►

/-- An unpredicated `mov.d` between distinct general registers. -/
def Raw.copyOf (r : Raw) : Option (Nat × Nat) :=
  if r.op == 0x055 && fnSz r.fn == 3 && r.pr == 0 && r.b4.toNat < 128 && r.b3.toNat < 128 && r.b4 != r.b3 then
    some (r.b4.toNat, r.b3.toNat) else none

/-- A word that dead removal may drop. -/
def Raw.droppable (r : Raw) : Bool :=
  0x030 ≤ r.op.toNat && r.op.toNat ≤ 0x05F && !(0x036 ≤ r.op.toNat && r.op.toNat ≤ 0x039) && r.ports.isEmpty &&
  !((match opInfo r.op.toNat with | some i => i.fn == .sa | none => false) && fnMid r.fn != 0)

end Sys2Proof

namespace Sys2Proof.Machine

open Sys2Proof

/-! ## The trace (R339 to R343) -/

/-- A register's state: LATE is none; KNOWN has a value and whether the residual already holds it (R336). -/
abbrev Known := Option (Nat × Bool)

/-- A trace under way: pc, steps, pended marker, the 144 registers, the words appended. -/
structure Trace where
  pc    : Nat := 0
  steps : Nat := 0
  pend  : Bool := false
  regs  : List Known
  out   : List Raw := []
deriving DecidableEq, Repr

/-- How a trace stands: it goes on, has met its terminal, or has ended with a status (R345). -/
inductive Traced where
  | on (t : Trace)
  | done (t : Trace)
  | end_ (t : Trace) (status : Nat)
deriving DecidableEq, Repr

def Trace.reg (t : Trace) (k : Nat) : Known := if k == 128 then some (1, true) else t.regs.getD k none

def Trace.setReg (t : Trace) (k : Nat) (v : Known) : Trace := if k == 128 then t else { t with regs := setAt t.regs k v }

/-- A general field: z is KNOWN 0, a port is LATE. -/
def Trace.gen (t : Trace) (b : Byte) : Option Nat :=
  if b == 128 then some 0 else if b.toNat < 128 then (t.reg b.toNat).map (·.1) else none

/-- Make a general field's register KNOWN and absent. -/
def Trace.know (t : Trace) (b : Byte) (v : Nat) : Trace := if b.toNat < 128 then t.setReg b.toNat (some (v, false)) else t

/-- The predicate of a word. -/
def Trace.pred (t : Trace) (r : Raw) : Option Bool := (t.reg (128 + r.pr.toNat)).map fun v => (v.1 == 1) != r.pn

/-- An early-marked operand is LATE. -/
def Trace.unbound (t : Trace) (r : Raw) : Bool :=
  match opInfo r.op.toNat with
  | none => false
  | some i =>
    let late (b : Byte) (f : Option (Cls × Use)) : Bool := match f with
      | none => false
      | some (cl, _) => (isG (r.bc i) cl && 129 ≤ b.toNat) || ((fieldRegs (r.bc i) cl b.toNat).any fun k => (t.reg k).isNone)
    let a := if i.fmt == .b then r.b4 else r.b3
    let b := if i.fmt == .b then r.b3 else r.b2
    (r.emA && late a i.A) || (r.emB && late b i.B) || (r.emC && late r.b1 i.C)

def noHdr : Hdr := { sw := false, emA := false, emB := false, emC := false, pr := 0, pn := false }

/-- The words that put a KNOWN value into its register (R343). -/
def materialise (k v : Nat) : List Raw :=
  if k < 128 then
    let b : Byte := BitVec.ofNat 8 k
    let lo : BitVec 32 := BitVec.ofNat 32 v
    if (sx64 lo).toNat == v then [rawW noHdr 0x056 b lo]
    else [rawW noHdr 0x056 b lo, rawW noHdr 0x057 b (BitVec.ofNat 32 (v / 2 ^ 32))]
  else [rawR noHdr (if v == 1 then 0x05D else 0x05F) 0 (BitVec.ofNat 8 (k - 128)) 0 0 0 0]

/-- Emit a word (R343); `live` are the registers that a terminal needs; `lim` is the output limit. -/
def Trace.emit (t : Trace) (lim : Nat) (r : Raw) (known : Bool) (live : List Nat) : Except Trace Trace :=
  let r1 := if known then { r with pr := 0, pn := false } else r
  let need := r1.reads ++ (if known then [] else r1.writes) ++ live
  let ks := (List.range 144).filter fun k => need.contains k && (match t.reg k with | some (_, false) => true | _ => false)
  let t1 := ks.foldl (fun (t : Trace) k => match t.reg k with
    | some (v, _) => { (t.setReg k (some (v, true))) with out := t.out ++ materialise k v }
    | none => t) t
  let t2 := { t1 with out := t1.out ++ [{ r1 with sw := r1.sw || t1.pend }], pend := false }
  let t3 := r1.writes.foldl (fun (t : Trace) k => t.setReg k none) t2
  if lim < t3.out.length then .error { t3 with out := t3.out.take (lim + 1) } else .ok t3

/-- The general forms of R342. -/
inductive Ident where
  | mov | neg | zero
deriving DecidableEq, Repr

/-- The identity of a word whose one KNOWN operand is c (at n bits): `first` when it is the first operand. -/
def identOf (op : Nat) (first : Bool) (c n : Nat) : Option Ident :=
  match op with
  | 0x030 | 0x031 | 0x042 | 0x043 => if c == 0 then some .mov else none
  | 0x032 => if c == 0 && !first then some .mov else none
  | 0x033 => if c == 0 then some .zero else if c == 1 then some .mov else if c == 2 ^ n - 1 then some .neg else none
  | _ => none

/-- An identity that applies to a word with predicate TRUE: which, and the late operand. -/
def Trace.ident (t : Trace) (r : Raw) : Option (Ident × Byte) :=
  let n := 8 * 2 ^ fnSz r.fn
  let ops := [0x030, 0x031, 0x032, 0x033]
  if (ops.contains r.op.toNat && fnMid r.fn != 0) || !(ops ++ [0x042, 0x043]).contains r.op.toNat then none
  else
    let imm := r.op == 0x031 || r.op == 0x043
    let b := if imm then some ((sx64 r.imm24).toNat) else t.gen r.b2
    match t.gen r.b3, b with
    | some c, none => (identOf r.op.toNat true (c % 2 ^ n) n).map fun i => (i, r.b2)
    | none, some c => (identOf r.op.toNat false (c % 2 ^ n) n).map fun i => (i, r.b3)
    | _, _ => none

/-- The meaning that evaluates a fold-class scalar word, 0x030 to 0x05F. -/
def foldExec (i : Instr) (s : State) : Option (Host.Outcome State Fault Refusal) :=
  match i with
  | .add h o z d a b => some (execAdd h o z d a b s)
  | .addi h o z d a imm => some (execAddi h o z d a imm s)
  | .sub h o z d a b => some (execSub h o z d a b s)
  | .mul h o z d a b => some (execMul h o z d a b s)
  | .mulh h z d a b => some (execMulh h z d a b s)
  | .mulhu h z d a b => some (execMulhu h z d a b s)
  | .div h z d a b => some (execDiv h z d a b s)
  | .divu h z d a b => some (execDivu h z d a b s)
  | .rem h z d a b => some (execRem h z d a b s)
  | .remu h z d a b => some (execRemu h z d a b s)
  | .neg h o z d a => some (execNeg h o z d a s)
  | .abs h o z d a => some (execAbs h o z d a s)
  | .min h z d a b => some (execMin h z d a b s)
  | .max h z d a b => some (execMax h z d a b s)
  | .minu h z d a b => some (execMinu h z d a b s)
  | .maxu h z d a b => some (execMaxu h z d a b s)
  | .and h z d a b => some (execAnd h z d a b s)
  | .andi h z d a imm => some (execAndi h z d a imm s)
  | .or h z d a b => some (execOr h z d a b s)
  | .ori h z d a imm => some (execOri h z d a imm s)
  | .xor h z d a b => some (execXor h z d a b s)
  | .xori h z d a imm => some (execXori h z d a imm s)
  | .andn h z d a b => some (execAndn h z d a b s)
  | .shl h z d a b => some (execShl h z d a b s)
  | .shr h z d a b => some (execShr h z d a b s)
  | .sar h z d a b => some (execSar h z d a b s)
  | .rol h z d a b => some (execRol h z d a b s)
  | .shli h z d a imm => some (execShli h z d a imm s)
  | .shri h z d a imm => some (execShri h z d a imm s)
  | .sari h z d a imm => some (execSari h z d a imm s)
  | .clz h z d a => some (execClz h z d a s)
  | .ctz h z d a => some (execCtz h z d a s)
  | .popc h z d a => some (execPopc h z d a s)
  | .bfx h d a imm => some (execBfx h d a imm s)
  | .bfi h d a imm => some (execBfi h d a imm s)
  | .sext h z d a => some (execSext h z d a s)
  | .zext h z d a => some (execZext h z d a s)
  | .mov h z d a => some (execMov h z d a s)
  | .movi h d imm => some (execMovi h d imm s)
  | .movhi h d imm => some (execMovhi h d imm s)
  | .lea h d a g disp => some (execLea h d a g disp s)
  | .sel h d a b k => some (execSel h d a b k s)
  | .cmp h cc z d a b => some (execCmp h cc z d a b s)
  | .cmpi h cc z d a imm => some (execCmpi h cc z d a imm s)
  | .pand h d a b => some (execPand h d a b s)
  | .por h d a b => some (execPor h d a b s)
  | .pxor h d a b => some (execPxor h d a b s)
  | .pandn h d a b => some (execPandn h d a b s)
  | _ => none

/-- A strand whose registers are the KNOWN values, alone in an empty machine: a fold-class word is evaluated on it. -/
def Trace.bench (t : Trace) : State :=
  let pred := (List.range 16).foldl (fun (w : BitVec 16) k => match t.reg (128 + k) with
    | some (1, _) => w ||| BitVec.ofNat 16 (2 ^ k)
    | _ => w) 0
  let st : Strand := { uid := 0, wgr := 15, regs := (List.range 128).map fun k => ofN (((t.reg k).map (·.1)).getD 0),
                       pred := pred, sregs := List.replicate 8 0 }
  { strands := [((0, 0), st)], clk := { cur := some (0, 0) } }

/-- Evaluate a fold-class scalar word (R341): the trace, `none` when it would raise a flag, or a zero divisor. -/
def Trace.evaluate (t : Trace) (r : Raw) : Except Unit (Option Trace) :=
  let div := 0x036 ≤ r.op.toNat && r.op.toNat ≤ 0x039
  if div && ((t.gen r.b2).getD 0) % 2 ^ (8 * 2 ^ fnSz r.fn) == 0 then .error ()
  else
    match (r.build.bind fun i => foldExec i t.bench) with
    | some (.next s) => match s.strand 0 0 with
      | some u =>
        if u.fflg != 0 then .ok none
        else .ok (some (r.writes.foldl (fun (t : Trace) k =>
          t.setReg k (some (if k < 128 then (u.g k).toNat else if u.pred.getLsbD (k - 128) then 1 else 0, false))) t))
      | none => .ok none
    | _ => .ok none

/-- An early load (R341): the value, or FOLD_MEM. -/
def State.earlyLoad (s : State) (cluster : Nat) (o : SpecOp) (t : Trace) (r : Raw) : Option Nat :=
  let n := 2 ^ fnSz r.fn
  let seg := sregOf o.iss.sregs r.seg.toNat
  let off := (ofN ((t.gen r.b3).getD 0) + sx64 r.disp20).toNat
  if fnMid r.fn != 0 || descType seg != 1 || hasRights (descRights seg) rW then none
  else match segCheck seg off n rR n with
    | .error _ => none
    | .ok a => match s.locKey cluster (.va o.iss.vol a) .read with
      | .key k _ =>
        if !isStack k || s.keyFenced k then none
        else some (if r.op == 0x0C1 then wrapN 64 (sxNat (8 * n) (s.rdN k n)) else s.rdN k n)
      | _ => none

/-- The next word after a control transfer (R340): the trace with the effects, and the target as a word number. -/
def Trace.control (t : Trace) (r : Raw) : Option (Trace × Int) :=
  let here : Int := t.pc
  let there : Int := here + r.imm24.toInt
  let cond (f : Word → Word → Bool) : Option (Trace × Int) :=
    match t.gen r.b4, t.gen r.b3 with
    | some a, some b => some (t, if f (ofN a) (ofN b) then there else here + 1)
    | _, _ => none
  match r.op.toNat with
  | 0x001 => some (t, there)
  | 0x002 => cond fun a b => a == b
  | 0x003 => cond fun a b => a != b
  | 0x004 => cond fun a b => a.slt b
  | 0x005 => cond fun a b => !a.slt b
  | 0x006 => cond fun a b => a.ult b
  | 0x007 => cond fun a b => !a.ult b
  | 0x008 => some (t.know r.b4 (8 * (t.pc + 1)), there)
  | 0x009 => if 128 < r.b4.toNat then none else (t.gen r.b3).map fun v =>
      (t.know r.b4 (8 * (t.pc + 1)), if v % 8 == 0 then ((v / 8 : Nat) : Int) else -1)
  | 0x00A => (t.gen r.b4).map fun v =>
      let n := (ofN v - 1).toNat
      (t.know r.b4 n, if n != 0 then there else here + 1)
  | _ => none

/-- What the trace needs of its operation. -/
structure TraceEnv where
  s       : State
  cluster : Nat
  op      : SpecOp
  src     : Entry
  live    : List Nat
deriving DecidableEq, Repr

/-- Emit and go on at the next word. -/
def Trace.emitOn (t : Trace) (lim : Nat) (r : Raw) (known : Bool) : Traced :=
  match t.emit lim r known [] with
  | .ok t1 => .on { t1 with pc := t1.pc + 1 }
  | .error t1 => .end_ t1 1

/-- A folded word's marker is pended. -/
def Trace.folded (t : Trace) (r : Raw) : Traced := .on { t with pend := t.pend || r.sw, pc := t.pc + 1 }

/-- An identity is applied (R342). -/
def Trace.applyIdent (t : Trace) (lim : Nat) (r : Raw) (i : Ident) (x : Byte) : Traced :=
  let h : Hdr := { noHdr with sw := r.sw }
  match i with
  | .zero => (t.know r.b4 0).folded r
  | .mov =>
    if fnSz r.fn == 3 && x == r.b4 then t.folded r
    else t.emitOn lim (rawR h 0x055 (fnOf (fnSz r.fn)) r.b4 x 0 0 0) true
  | .neg => t.emitOn lim (rawR h 0x03A (fnOf (fnSz r.fn)) r.b4 x 0 0 0) true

◄

### WHAT TO DO
Repeat exactly the lines above from the one with "abbrev Known := Option (Nat × Bool)" up to and including the one with "of a word. -/". No other line belongs in the reply.

### REPLY TO THE TASK
abbrev Known := Option (Nat × Bool)

/-- A trace under way: pc, steps, pended marker, the 144 registers, the words appended. -/
structure Trace where
  pc    : Nat := 0
  steps : Nat := 0
  pend  : Bool := false
  regs  : List Known
  out   : List Raw := []
deriving DecidableEq, Repr

/-- How a trace stands: it goes on, has met its terminal, or has ended with a status (R345). -/
inductive Traced where
  | on (t : Trace)
  | done (t : Trace)
  | end_ (t : Trace) (status : Nat)
deriving DecidableEq, Repr

def Trace.reg (t : Trace) (k : Nat) : Known := if k == 128 then some (1, true) else t.regs.getD k none

def Trace.setReg (t : Trace) (k : Nat) (v : Known) : Trace := if k == 128 then t else { t with regs := setAt t.regs k v }

/-- A general field: z is KNOWN 0, a port is LATE. -/
def Trace.gen (t : Trace) (b : Byte) : Option Nat :=
  if b == 128 then some 0 else if b.toNat < 128 then (t.reg b.toNat).map (·.1) else none

/-- Make a general field's register KNOWN and absent. -/
def Trace.know (t : Trace) (b : Byte) (v : Nat) : Trace := if b.toNat < 128 then t.setReg b.toNat (some (v, false)) else t

/-- The predicate of a word. -/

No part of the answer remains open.